Using the data that follows, return exactly the lines from the one that contains "def getRing (s" through the one that contains "let t := a / 0x100_0000", ends included.

=== INFORMATION GIVEN ===

-- ==== Sys2Proof/Machine/Ops.lean ====
section
/-! DEFINITION. The named operations over registers, memory, error records, event rings, rights, queues and
signals that every family of commands is written with. -/

namespace Sys2Proof.Machine

/-! ### Bits and bytes (R14, R15) -/

/-- Field `[lo + w - 1 : lo]` of a number. -/
def bitsOf (v lo w : Nat) : Nat := (v >>> lo) % 2 ^ w

/-- Field of a word of bits. -/
def fld {n : Nat} (v : BitVec n) (lo w : Nat) : Nat := bitsOf v.toNat lo w

def bitOf {n : Nat} (v : BitVec n) (i : Nat) : Bool := v.getLsbD i

/-- `n` bytes, lowest first (R15). -/
def leBytes (n v : Nat) : List Byte :=
  match n with
  | 0 => []
  | k + 1 => BitVec.ofNat 8 v :: leBytes k (v / 256)

/-- The number that bytes hold, lowest first. -/
def leNat (bs : List Byte) : Nat :=
  match bs with
  | [] => 0
  | b :: r => b.toNat + 256 * leNat r

/-- `n` bytes, highest first. -/
def beBytes (n v : Nat) : List Byte := (leBytes n v).reverse

def beNat (bs : List Byte) : Nat := leNat bs.reverse

/-- The bytes `[o, o + n)` of a list, as a little-endian number. -/
def leAt (bs : List Byte) (o n : Nat) : Nat := leNat ((bs.drop o).take n)

def beAt (bs : List Byte) (o n : Nat) : Nat := beNat ((bs.drop o).take n)

/-- Two's complement of a `w`-bit field. -/
def sext (w v : Nat) : Int := if v < 2 ^ (w - 1) then (v : Int) else (v : Int) - (2 : Int) ^ w

/-- `m` bytes rounded up to a multiple of `k`. -/
def roundUp (k m : Nat) : Nat := (m + k - 1) / k * k

def cdiv (a b : Nat) : Nat := (a + b - 1) / b

def boolNat (b : Bool) : Nat := if b then 1 else 0

/-- The list without the element at a place. -/
def removeAt {α : Type} (l : List α) (i : Nat) : List α := l.eraseIdx i

/-- The list with the element at place `i` replaced; unchanged beyond its end. -/
def setAt {α : Type} (l : List α) (i : Nat) (v : α) : List α := l.set i v

/-! ### Plain registers (R19, R20, R23) -/

def getReg (s : State) (a : Nat) : W32 := mget (regReset a) s.regs a

def setReg (a : Nat) (v : W32) (s : State) : State := { s with regs := mput (regReset a) s.regs a v }

/-- A counter of 32 bits that saturates. -/
def bumpSat (a n : Nat) (s : State) : State :=
  setReg a (BitVec.ofNat 32 (Nat.min all32 ((getReg s a).toNat + n))) s

/-- A counter of 32 bits that wraps (R23). -/
def bumpWrap (a n : Nat) (s : State) : State := setReg a (getReg s a + BitVec.ofNat 32 n) s

/-- Replace field `[lo + w - 1 : lo]` of a plain register. -/
def setField (a lo w v : Nat) (s : State) : State :=
  let o := (getReg s a).toNat
  setReg a (BitVec.ofNat 32 (o - (bitsOf o lo w <<< lo) + ((v % 2 ^ w) <<< lo))) s

def regField (s : State) (a lo w : Nat) : Nat := fld (getReg s a) lo w

/-- A 64-bit count, by the address of its LO register. -/
def getCtr (s : State) (a : Nat) : W64 := mget 0 s.ctr64 a

def setCtr (a : Nat) (v : W64) (s : State) : State := { s with ctr64 := mput 0 s.ctr64 a v }

/-- 64-bit counts wrap (R181). -/
def addCtr (a n : Nat) (s : State) : State := setCtr a (getCtr s a + BitVec.ofNat 64 n) s

/-! ### Queues, counters and contexts by their keys -/

def qkey (cl qid : Nat) : Nat := cl * 8192 + qid

def getQ (s : State) (cl qid : Nat) : Queue := mget Queue.reset s.queues (qkey cl qid)

def setQ (cl qid : Nat) (q : Queue) (s : State) : State :=
  { s with queues := mput Queue.reset s.queues (qkey cl qid) q }

def modQ (cl qid : Nat) (f : Queue → Queue) (s : State) : State := setQ cl qid (f (getQ s cl qid)) s

/-- R112: the QIDs that name a queue. -/
def validQid (qid : Nat) : Bool := decide (qid < 0x1A) || (decide (0x1000 ≤ qid) && decide (qid < 0x2000))

/-- ENG code of a queue (R85, R112). -/
def engOf (qid : Nat) : Nat := if qid < 0x1000 then qid else 26

def getSem (s : State) (cl n : Nat) : Sem := mget Sem.reset s.sems (cl * 4096 + n)

def setSem (cl n : Nat) (v : Sem) (s : State) : State := { s with sems := mput Sem.reset s.sems (cl * 4096 + n) v }

def getCtx (s : State) (c : Nat) : Ctx := mget Ctx.reset s.ctxs c

def setCtx (c : Nat) (x : Ctx) (s : State) : State := { s with ctxs := mput Ctx.reset s.ctxs c x }

def getRing (s : State) (r : Nat) : Ring := mget Ring.reset s.rings r

def setRing (r : Nat) (x : Ring) (s : State) : State := { s with rings := mput Ring.reset s.rings r x }

/-- DLD_SCOPE bit of a counter (R107). -/
def scopeBit (s : State) (cl n : Nat) : Bool := bitOf (getReg s (dldRegs cl + 0x800 + 4 * (n / 32))) (n % 32)

/-! ### The address map of memory (R47, R48, R193, R198, R202) -/

/-- A place of the memory part of the map. -/
inductive Region where
  | tile (cl p : Nat)
  | pktBuf (cl : Nat)
  | store (cl : Nat)
  | scuStore (cl u : Nat)
  | bonded (d : Nat)
  | lpddr (d ch : Nat)
  deriving DecidableEq, Repr

/-- The physical tile of a logical position; 9 when none is behind it. -/
def tileOf (s : State) (cl p : Nat) : Nat := mget p s.tilePhys (cl * 9 + p)

/-- A tile position is fused off in this grade (R2, R5, R115). -/
def fusedOff (s : State) (p : Nat) : Bool := decide (s.part.grade = .b) && (decide (p = 6) || decide (p = 7))

/-- UNIT word of R539: TYPE, CL (with CLV), DIE, INDEX. -/
def unitCl (ty cl idx : Nat) : W32 :=
  BitVec.ofNat 32 (ty + cl * 256 + 0x800 + (cl / 2) * 0x1000 + idx * 0x4000)

def unitDie (ty d idx : Nat) : W32 := BitVec.ofNat 32 (ty + d * 0x1000 + idx * 0x4000)

def isOffline (s : State) (u : W32) : Bool := s.err.offline.contains u

/-- R113: no engine behind the queue: fused off, without a physical tile, or OFFLINE (R538). -/
def absent (s : State) (cl eng : Nat) : Bool :=
  if eng < 9 then fusedOff s eng || decide (tileOf s cl eng = 9)
  else if eng < 17 then isOffline s (unitCl 2 cl (eng - 9))
  else if eng < 25 then isOffline s (unitCl 3 cl (eng - 17))
  else if eng = 25 then isOffline s (unitCl 4 cl 0)
  else false

/-- OVF_GIB of a die (R227). -/
def ovfGib (s : State) (d : Nat) : Nat := regField s (memRegs d) 0 5

/-- Gibibytes on each LPDDR6 channel of a die, as trained (R49, R227). -/
def lpdGib (s : State) (d : Nat) : Nat :=
  match regField s (memRegs d + 0x20) 2 2 with
  | 0 => 0
  | 1 => 16
  | 2 => 32
  | _ => 64

/-- Where a memory address lies; `none`: unmapped, or not memory. -/
def regionOf (s : State) (a : Nat) : Option Region :=
  if a < 0x4000_0000 then
    let t := a / 0x100_0000
    if absent s (t / 8) (t % 8) then none else some (.tile (t / 8) (t % 8))
  else if a < 0x5000_0000 then some (.pktBuf ((a - 0x4000_0000) / 0x200_0000))
  else if a < 0x5C00_0000 then some (.store ((a - 0x5000_0000) / 0x180_0000))
  else if a < 0x6000_0000 then
    some (.scuStore ((a - 0x5C00_0000) / 0x80_0000) ((a - 0x5C00_0000) % 0x80_0000 / 0x10_0000))
  else if 0x0100_0000_0000 ≤ a ∧ a < 0x0180_0000_0000 then
    let d := (a - 0x0100_0000_0000) / 0x20_0000_0000
    if (a - 0x0100_0000_0000) % 0x20_0000_0000 < 80 * 2 ^ 30 then some (.bonded d) else none
  else if 0x1000_0000_0000 ≤ a ∧ a < 0x1200_0000_0000 then
    let d := (a - 0x1000_0000_0000) / 0x80_0000_0000
    let o := (a - 0x1000_0000_0000) % 0x80_0000_0000
    if o < 8 * lpdGib s d * 2 ^ 30 then some (.lpddr d (8 * d + bitsOf o 8 3)) else none
  else none

/-- Is the address in the overflow area of its stack (R198)? -/
def inOverflow (s : State) (a : Nat) : Bool :=
  match regionOf s a with
  | some (.bonded d) => decide ((80 - ovfGib s d) * 2 ^ 30 ≤ (a - 0x0100_0000_0000) % 0x20_0000_0000)
  | _ => false

/-- The next address, above `a`, at which the map can change: every boundary of R47, R48, R49 and R198 is a
multiple of 1 MiB, so an extent is judged one MiB at a time. -/
def nextMib (a : Nat) : Nat := (a / 0x10_0000 + 1) * 0x10_0000

/-- Every byte of `[a, a + len)` satisfies `p`, for a `p` that is constant on each aligned MiB; `fuel` is the
number of MiB looked at. -/
def extentAll (p : Nat → Bool) (fuel a len : Nat) : Bool :=
  match fuel with
  | 0 => decide (len = 0)
  | k + 1 =>
    if len = 0 then true
    else p a && (if a + len ≤ nextMib a then true else extentAll p k (nextMib a) (a + len - nextMib a))

def mibCount (a len : Nat) : Nat := (a + len) / 0x10_0000 - a / 0x10_0000 + 1

/-- Every byte is mapped memory (not MMIO). -/
def memMapped (s : State) (a len : Nat) : Bool :=
  extentAll (fun x => (regionOf s x).isSome) (mibCount a len) a len

/-- Some byte lies where R194 closes memory to all but the switch core: packet buffer, store, overflow area. -/
def closedRegion (s : State) (a len : Nat) : Bool :=
  !extentAll (fun x =>
    match regionOf s x with
    | some (.pktBuf _) => false
    | some (.store _) => false
    | some (.bonded _) => !inOverflow s x
    | _ => true) (mibCount a len) a len

/-- The unit that holds an address, for its error records (R540). -/
def unitOfRegion (r : Region) : W32 :=
  match r with
  | .tile cl p => unitCl 0x0C cl p
  | .pktBuf cl => unitCl 0x0D cl 0
  | .store cl => unitCl 0x0E cl 0
  | .scuStore cl u => unitCl 0x0F cl u
  | .bonded d => unitDie 0x10 d 0
  | .lpddr d ch => unitDie 0x11 d ch

/-- In bonded DRAM and LPDDR6 the check word is the whole granule (R190, R205). -/
def granuleCheck (r : Region) : Bool :=
  match r with
  | .bonded _ => true
  | .lpddr _ _ => true
  | _ => false

/-! ### Jobs (R519, R529) -/

/-- The job that holds an engine queue; 0: none. Group queues are not part of a job (R523). -/
def jobOfQueue (s : State) (cl qid : Nat) : W16 :=
  if qid < 0x1A then
    match s.jobs.find? (fun j => if qid < 8 then bitOf (j.engines.getD cl 0) qid
        else if qid = 8 then false else bitOf (j.engines.getD cl 0) (qid - 1)) with
    | some j => j.id
    | none => 0
  else 0

/-- The job that holds a unit, for its records (R539). -/
def jobOfUnit (s : State) (u : W32) : W16 :=
  let cl := fld u 8 3
  let i := fld u 14 18
  match fld u 0 8 with
  | 1 => jobOfQueue s cl i
  | 2 => jobOfQueue s cl (9 + i)
  | 3 => jobOfQueue s cl (17 + i)
  | 4 => jobOfQueue s cl 25
  | _ => 0

/-- A data context granted to the job of a queue and open (R176, R629). -/
def ctxGranted (s : State) (cl qid c : Nat) : Bool :=
  let x := getCtx s c
  x.isOpen && !x.group && decide (x.job ≠ 0) && decide (x.job = jobOfQueue s cl qid)

/-- The group at a group queue. -/
def getGroup (s : State) (cl gq : Nat) : Group := mget Group.reset s.groups (cl * 4096 + gq)

def setGroup (cl gq : Nat) (g : Group) (s : State) : State :=
  { s with groups := mput Group.reset s.groups (cl * 4096 + gq) g }

def modGroup (cl gq : Nat) (f : Group → Group) (s : State) : State := setGroup cl gq (f (getGroup s cl gq)) s

/-- IFMT of the group that holds a group queue; `none`: no group holds it. -/
def groupFormat (s : State) (cl gq : Nat) : Option Nat :=
  if (getGroup s cl gq).held then some (getGroup s cl gq).ifmt else none

/-! ### Error records and events (R502, R503, R535-R546) -/

/-- The region whose readings a record of a unit takes: its cluster's, else the first of its die (R539). -/
def unitRegion (u : W32) : Nat := if bitOf u 11 then fld u 8 3 else 2 * fld u 12 2

/-- A report of a unit that arises now, without link, syndrome or queue. Its uptime is the count as it stands: R45 lets a unit
outside REF see one up to two REF edges old (DESIGN CHOICE, log entry 95). -/
def newReport (s : State) (u : W32) (kind opc : Nat) : Report :=
  { serial := 0, unit := u, opclass := BitVec.ofNat 8 opc, kind := BitVec.ofNat 8 kind, nested := false,
    conditional := false, cls := 0, reason := 0, uptime := s.uptime,
    temp := BitVec.ofNat 16 (regField s (rgRegs (unitRegion u) + 0x14) 0 16),
    volt := BitVec.ofNat 16 (regField s (rgRegs (unitRegion u) + 8) 16 12), job := jobOfUnit s u, qid := 0,
    linkTo := none, count := 1, addr := 0, syndrome := 0 }

/-- RIDX of the record a report became (R536). -/
def ridxOf (e : ErrBlock) (ser : Option Nat) : Option W32 :=
  match ser with
  | none => none
  | some n => (e.written.find? (fun p => decide (p.1 = n))).map (fun p => p.2)

/-- The 64 bytes of a record (R539). -/
def recordBits (ridx : W32) (r : Report) (coalesced : Bool) (link : Option W32) : BitVec 512 :=
  BitVec.ofNat 512 (ridx.toNat + r.unit.toNat <<< 32 + r.opclass.toNat <<< 64 + r.kind.toNat <<< 72 +
    (boolNat r.nested + 2 * boolNat coalesced + 4 * boolNat r.conditional + 8 * r.cls.toNat +
      32 * boolNat link.isSome) <<< 80 +
    r.reason.toNat <<< 88 + r.uptime.toNat <<< 96 + r.temp.toNat <<< 160 + r.volt.toNat <<< 176 + r.job.toNat <<< 192 +
    r.qid.toNat <<< 208 + (link.getD 0).toNat <<< 224 + r.count.toNat <<< 256 + r.addr.toNat <<< 288 +
    r.syndrome.toNat <<< 352)

/-- NEXT - ACK (R543). -/
def ErrBlock.used (e : ErrBlock) : Nat := (e.next - e.ack).toNat

def ErrBlock.full (e : ErrBlock) : Bool := decide (4096 ≤ e.used)

/-- The errors of some words, gone. -/
def clearFlaws (m : SMap (List Nat)) (ws : List Nat) : SMap (List Nat) := ws.foldl (fun m w => mdel m w) m

/-- Wrong bits of an 8-byte word with its check byte. -/
def flawsOf (s : State) (w : Nat) : List Nat := mget [] s.flaws w

/-- The 8-byte words of granule `g`. -/
def granWords (g : Nat) : List Nat := (List.range 8).map (fun i => 8 * g + i)

/-- The words of granule `g` that a write of `[a, a + len)` covers only in part. -/
def partWords (g a len : Nat) : List Nat :=
  (granWords g).filter (fun w =>
    (decide (a < 8 * w + 8) && decide (8 * w < a + len)) && !(decide (a ≤ 8 * w) && decide (8 * w + 8 ≤ a + len)))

===

- WRITTEN ANSWER:
def getRing (s : State) (r : Nat) : Ring := mget Ring.reset s.rings r

def setRing (r : Nat) (x : Ring) (s : State) : State := { s with rings := mput Ring.reset s.rings r x }

/-- DLD_SCOPE bit of a counter (R107). -/
def scopeBit (s : State) (cl n : Nat) : Bool := bitOf (getReg s (dldRegs cl + 0x800 + 4 * (n / 32))) (n % 32)

/-! ### The address map of memory (R47, R48, R193, R198, R202) -/

/-- A place of the memory part of the map. -/
inductive Region where
  | tile (cl p : Nat)
  | pktBuf (cl : Nat)
  | store (cl : Nat)
  | scuStore (cl u : Nat)
  | bonded (d : Nat)
  | lpddr (d ch : Nat)
  deriving DecidableEq, Repr

/-- The physical tile of a logical position; 9 when none is behind it. -/
def tileOf (s : State) (cl p : Nat) : Nat := mget p s.tilePhys (cl * 9 + p)

/-- A tile position is fused off in this grade (R2, R5, R115). -/
def fusedOff (s : State) (p : Nat) : Bool := decide (s.part.grade = .b) && (decide (p = 6) || decide (p = 7))

/-- UNIT word of R539: TYPE, CL (with CLV), DIE, INDEX. -/
def unitCl (ty cl idx : Nat) : W32 :=
  BitVec.ofNat 32 (ty + cl * 256 + 0x800 + (cl / 2) * 0x1000 + idx * 0x4000)

def unitDie (ty d idx : Nat) : W32 := BitVec.ofNat 32 (ty + d * 0x1000 + idx * 0x4000)

def isOffline (s : State) (u : W32) : Bool := s.err.offline.contains u

/-- R113: no engine behind the queue: fused off, without a physical tile, or OFFLINE (R538). -/
def absent (s : State) (cl eng : Nat) : Bool :=
  if eng < 9 then fusedOff s eng || decide (tileOf s cl eng = 9)
  else if eng < 17 then isOffline s (unitCl 2 cl (eng - 9))
  else if eng < 25 then isOffline s (unitCl 3 cl (eng - 17))
  else if eng = 25 then isOffline s (unitCl 4 cl 0)
  else false

/-- OVF_GIB of a die (R227). -/
def ovfGib (s : State) (d : Nat) : Nat := regField s (memRegs d) 0 5

/-- Gibibytes on each LPDDR6 channel of a die, as trained (R49, R227). -/
def lpdGib (s : State) (d : Nat) : Nat :=
  match regField s (memRegs d + 0x20) 2 2 with
  | 0 => 0
  | 1 => 16
  | 2 => 32
  | _ => 64

/-- Where a memory address lies; `none`: unmapped, or not memory. -/
def regionOf (s : State) (a : Nat) : Option Region :=
  if a < 0x4000_0000 then
    let t := a / 0x100_0000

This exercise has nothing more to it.